Scraper fundamentals
Let's break down web scraping in simple terms. Think of all the information on the internet as being stored in big digital libraries.
Websites use special tools called APIs to let you access the information stored in these libraries. An API (Application Programming Interface) is like a messenger that takes your request to the library and brings back the information you need. But not all information is easy to get through these tools. For example, when you read a tutorial on a website, it has a title, content, links, and other details. All this information is stored in a digital library, and the website shows it to you in a readable format.
However, you can't directly access the library to get the information in an organized way. But since the information is displayed on the website, we can still get it.
Web scraping is like copying specific parts of a webpage and turning them back into organized data. In short, web scraping is a method of gathering information from websites and organizing it into a structured format using special tools called scrapers.
What can I scrape?
You can scrape the following types of data.
Text
Ex: name of a person from a LinkedIn profile page.
Link
Ex: links from Google Search results.
Image
Ex: profile images from LinkedIn
Click
Clicking on the “contact info” link to open a popup.
Input
Such as filling out a form.
You can also get information that isn't directly shown on the page.
Page Link
Get the current website's URL.
Page Title
The title text that shows in Google search or as a browser tab name.
Meta Image
The preview image that appears when you share a link on social media, also called an Open Graph image.
Time Stamp
The exact time when a page was scraped, useful for tracking when you scrape the same page multiple times.
What can I do?
Scrape data on an active tab
This action scrapes data from the currently open webpage. Use it when you need to copy one thing at a time.
For example, if you're making a gift wish list on Notion from Amazon, find a product, launch Bardeen, and copy it with one click.
Scrape data on URLs in the background - Premium action
This action scrapes data from multiple links in the background which works well if you don't want your computer occupied while extracting data.
For example, if you have a list of Twitter profile links, you need more info like names and follower counts. Enter the list of links, and Bardeen will scrape the missing info. No more copying and pasting.
Trigger: when website data changes - Premium action
Instead of checking a website a million times a day to get updates, you can set this trigger to do it for you.
This trigger scrapes a website every 10 minutes and will return new information, which you can use in your Autobook to send you a notification (email, Slack, or SMS), for example.

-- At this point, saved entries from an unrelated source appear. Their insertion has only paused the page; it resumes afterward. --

theorem State.restoreShadow_ran {q0 s : State} (h : q0.Ran s) (t : Twin) : q0.Ran (State.restoreShadow s t) := by
  unfold State.restoreShadow
  try dsimp only
  repeat' first
    | assumption
    | with_reducible apply State.modL_ran
    | with_reducible apply State.passOwn_ran
    | with_reducible refine State.Ran.foldl (fun hk a => ?_) _ ?_
    | split
    | with_reducible refine State.Ran.upd ?_ ?_ ?_ ?_
    | rfl

theorem State.wakeSusp_ran {q0 s : State} (h : q0.Ran s) (f : Nat) : q0.Ran (State.wakeSusp s f) := by
  unfold State.wakeSusp
  try dsimp only
  repeat' first
    | assumption
    | with_reducible apply State.modL_ran
    | with_reducible refine State.Ran.foldl (fun hk a => ?_) _ ?_
    | split
    | with_reducible refine State.Ran.upd ?_ ?_ ?_ ?_
    | rfl

theorem State.lateResume_ran {q0 s : State} (h : q0.Ran s) (x : Nat × Bool) : q0.Ran (State.lateResume s x) := by
  unfold State.lateResume
  try dsimp only
  repeat' first
    | assumption
    | with_reducible apply State.endFault_ran
    | with_reducible apply State.retryOn_ran
    | with_reducible refine State.Ran.foldl (fun hk a => ?_) _ ?_
    | split
    | with_reducible refine State.Ran.upd ?_ ?_ ?_ ?_
    | rfl

theorem State.takeGate_ran {q0 s : State} (h : q0.Ran s) (did : Nat) (arms : Bool) : q0.Ran (State.takeGate s did arms) := by
  unfold State.takeGate
  try dsimp only
  repeat' first
    | assumption
    | with_reducible apply State.modDesc_ran
    | with_reducible apply State.setArm_ran
    | with_reducible refine State.Ran.foldl (fun hk a => ?_) _ ?_
    | split
    | with_reducible refine State.Ran.upd ?_ ?_ ?_ ?_
    | rfl

theorem State.cancelFetched_ran {q0 s : State} (h : q0.Ran s) (did : Nat) : q0.Ran (State.cancelFetched s did) := by
  unfold State.cancelFetched
  try dsimp only
  repeat' first
    | assumption
    | with_reducible apply State.refuse_ran
    | with_reducible refine State.Ran.foldl (fun hk a => ?_) _ ?_
    | split
    | with_reducible refine State.Ran.upd ?_ ?_ ?_ ?_
    | rfl

theorem State.replaceLoad_ran {q0 s : State} (h : q0.Ran s) (p : Plan) : q0.Ran (State.replaceLoad s p) := by
  unfold State.replaceLoad
  try dsimp only
  repeat' first
    | assumption
    | with_reducible apply State.endEarly_ran
    | with_reducible refine State.Ran.foldl (fun hk a => ?_) _ ?_
    | split
    | with_reducible refine State.Ran.upd ?_ ?_ ?_ ?_
    | rfl

theorem State.readImageLines_ran {q0 s : State} (h : q0.Ran s) (d : Desc) : q0.Ran (State.readImageLines s d) := by
  unfold State.readImageLines
  try dsimp only
  repeat' first
    | assumption
    | with_reducible apply State.passOwn_ran
    | with_reducible refine State.Ran.foldl (fun hk a => ?_) _ ?_
    | split
    | with_reducible refine State.Ran.upd ?_ ?_ ?_ ?_
    | rfl

theorem State.settleTallies_ran {q0 s : State} (h : q0.Ran s)  : q0.Ran (State.settleTallies s ) := by
  unfold State.settleTallies
  try dsimp only
  repeat' first
    | assumption
    | with_reducible apply State.endEarly_ran
    | with_reducible refine State.Ran.foldl (fun hk a => ?_) _ ?_
    | split
    | with_reducible refine State.Ran.upd ?_ ?_ ?_ ?_
    | rfl

end Sys2Proof.Machine
end

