-- ==== Sys2Proof/Tests/Slice0.lean ====
section
/-!
SUPPORT. Tests: ill-formed commands that the check of WellFormed refuses, worked examples of the spec, and, for every
statement with hypotheses, a state and operands that meet them, clause by clause.
-/
namespace Sys2Proof.Tests

open Sys2Proof Sys2Proof.Machine

set_option Elab.async false

/-! ### States and descriptors -/

/-- A block out of reset at tick `n`, every part ready, ENABLE on, nothing in it. -/
def at_ (n : Nat) : State :=
  { State.reset with
    tick := n
    ready := { fold := 0xFFFFFFFFFFFFFFFF, stile := true, plan := true, tally := true, shepherd := true, sn := 255, ne := 15, nr := 3 }
    boot := { pastureDone := true, planDone := true, sramDone := true, rot := .success, build := 1, shepherdTick := some 0,
              calibrated := true, passed := List.range 68, debugOpen := false }
    cfg := { Cfg.reset with enable := true } }

/-- A block being brought up, at tick `n` after release. -/
def bring (n : Nat) : State := { State.reset with tick := n }

/-- The book MOUNTED with epoch 5 open. -/
def book (n : Nat) : State :=
  let e : Epoch := { seq := 5, stepLo := 0, opened := 0, epochS := 60, prev := 0, mountedF := false, lost := false, brk := false,
                     therm3 := false, pause := false, unverified := false, warnrec := false, faults := List.replicate 12 0,
                     bounds := 0, snaps := 0, nmv := 0, leaves := [], breakSeq := 0 }
  { at_ n with tally := { Tally.reset with st := .mounted, seq := 5, epoch := some e, slotDone := true, resv := 2 ^ 20 } }

/-- A fetched descriptor of pen `pen` whose legend is `l`. -/
def fetched (did pen l : Nat) : Desc := Desc.fresh did pen 0 [BitVec.ofNat 512 l] none

/-- An admitted descriptor with legend `l`. -/
def admitted (did l : Nat) : Desc := { fetched did 1 l with stage := .admitted, admitted := true, step := did + 1 }

/-- One that has started on fold 0, with `n` units to do. -/
def started (did l n : Nat) : Desc :=
  { admitted did l with begun := true, folds := [0], work := [(0, List.replicate n [])] }

/-- Fold 0 runs descriptor 0. -/
def busy (l n : Nat) : State :=
  { at_ 100 with descs := [started 0 l n], folds := [(0, { Fold.blank with running := some 0, logicOn := true })] }

/-- The opcode codes of Table 07-6, with their names. -/
def foldCodes : List (Opc × Nat) :=
  [(.copy, 0x01), (.transpose, 0x02), (.permute, 0x03), (.shuffle, 0x04), (.gather, 0x05), (.scatter, 0x06), (.convert, 0x07),
   (.pack, 0x08), (.unpack, 0x09), (.tprod, 0x10), (.cbload, 0x11), (.requant, 0x12), (.vload, 0x20), (.vstore, 0x21),
   (.vmove, 0x22), (.release, 0x23), (.route, 0x30), (.digest, 0x3A)]

/-- The state that an outcome goes on in. -/
def got : Host.Outcome State Fault Refusal → Option State
  | .next t => some t
  | _ => none

/-! ### Ill-formed commands -/

theorem test_wf_patrol_wave : Instr.wf (.firstPatrolWave 5 []) = false := by decide
theorem test_wf_failing_fold_of_another_wave : Instr.wf (.firstPatrolWave 0 [16]) = false := by decide
theorem test_wf_failing_fold_absent : Instr.wf (.firstPatrolWave 4 [68]) = false := by decide
theorem test_wf_burst_empty : Instr.wf (.descriptorBurst 1 []) = false := by decide
theorem test_wf_burst_of_17 : Instr.wf (.descriptorBurst 1 (List.replicate 17 0)) = false := by decide
theorem test_wf_plan_upset : Instr.wf (.periodBoundary none [(1024, 0)]) = false := by decide
theorem test_wf_progress_fold : Instr.wf (.xdeny 0 0 [(64, 1)]) = false := by decide
theorem test_wf_progress_set : Instr.wf (.cancel 0 [(1, [(64, 1)])]) = false := by decide
theorem test_wf_checker_row : Instr.wf (.datapathCheck 0 0 { part := 12, nibble := false, inp := 0, out := 0 } 0 []) = false := by decide
theorem test_wf_fatal_cause : Instr.wf (.fatal 8 0 [] true true) = false := by decide
theorem test_wf_fatal_fold : Instr.wf (.fatal 6 68 [] true true) = false := by decide
theorem test_wf_physical_fold : Instr.wf (.scrubSlot 68 []) = false := by decide
theorem test_wf_retired_fold : Instr.wf (.foldRetire 68 []) = false := by decide
theorem test_wf_scrub_word : Instr.wf (.scrubReread 0 131072) = false := by decide
theorem test_wf_mram_word : Instr.wf (.mramScrub true 65536 false false) = false := by decide
theorem test_wf_register_offset : Instr.wf (.registerWrite 2 0 15) = false := by decide
theorem test_wf_accepts : Instr.wf (.firstPatrolWave 4 [67]) = true ∧ Instr.wf (.mramScrub false 65536 false false) = true := by decide

/-! ### Witnesses: the block as a whole, bring-up -/

theorem witness_invariant : State.Inv (at_ 5) = true ∧ (got (step (at_ 5))).isSome = true := by decide +kernel

theorem witness_setup_holds : (at_ 0).cfg.enable = true ∧ (got (exec .bell (at_ 0))).isSome = true := by decide +kernel

/-- After a fatal stop. -/
def stopped : State := { at_ 9 with pins := { (at_ 9).pins with fatalN := false }, fatalReg := { cause := 2, phys := 0, valid := true } }

theorem witness_fatal_lasts : stopped.pins.fatalN = false ∧ (got (exec .pwrWarn stopped)).isSome = true ∧
    (got (exec .bell stopped)).isSome = true := by decide +kernel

Use this to track competitor prices, government tenders, and product availability.
Scrape data lists - Premium action
Instead of scraping items one by one, you can choose a list of items on a website, and Bardeen will scrape each list into a row of data in your preferred apps.
Scraper templates
A scraper template tells the scraper what information to extract from a webpage and where to find it. These templates only work for specific types of pages. For example, a template for LinkedIn profile pages will only work on those pages, not on LinkedIn company pages.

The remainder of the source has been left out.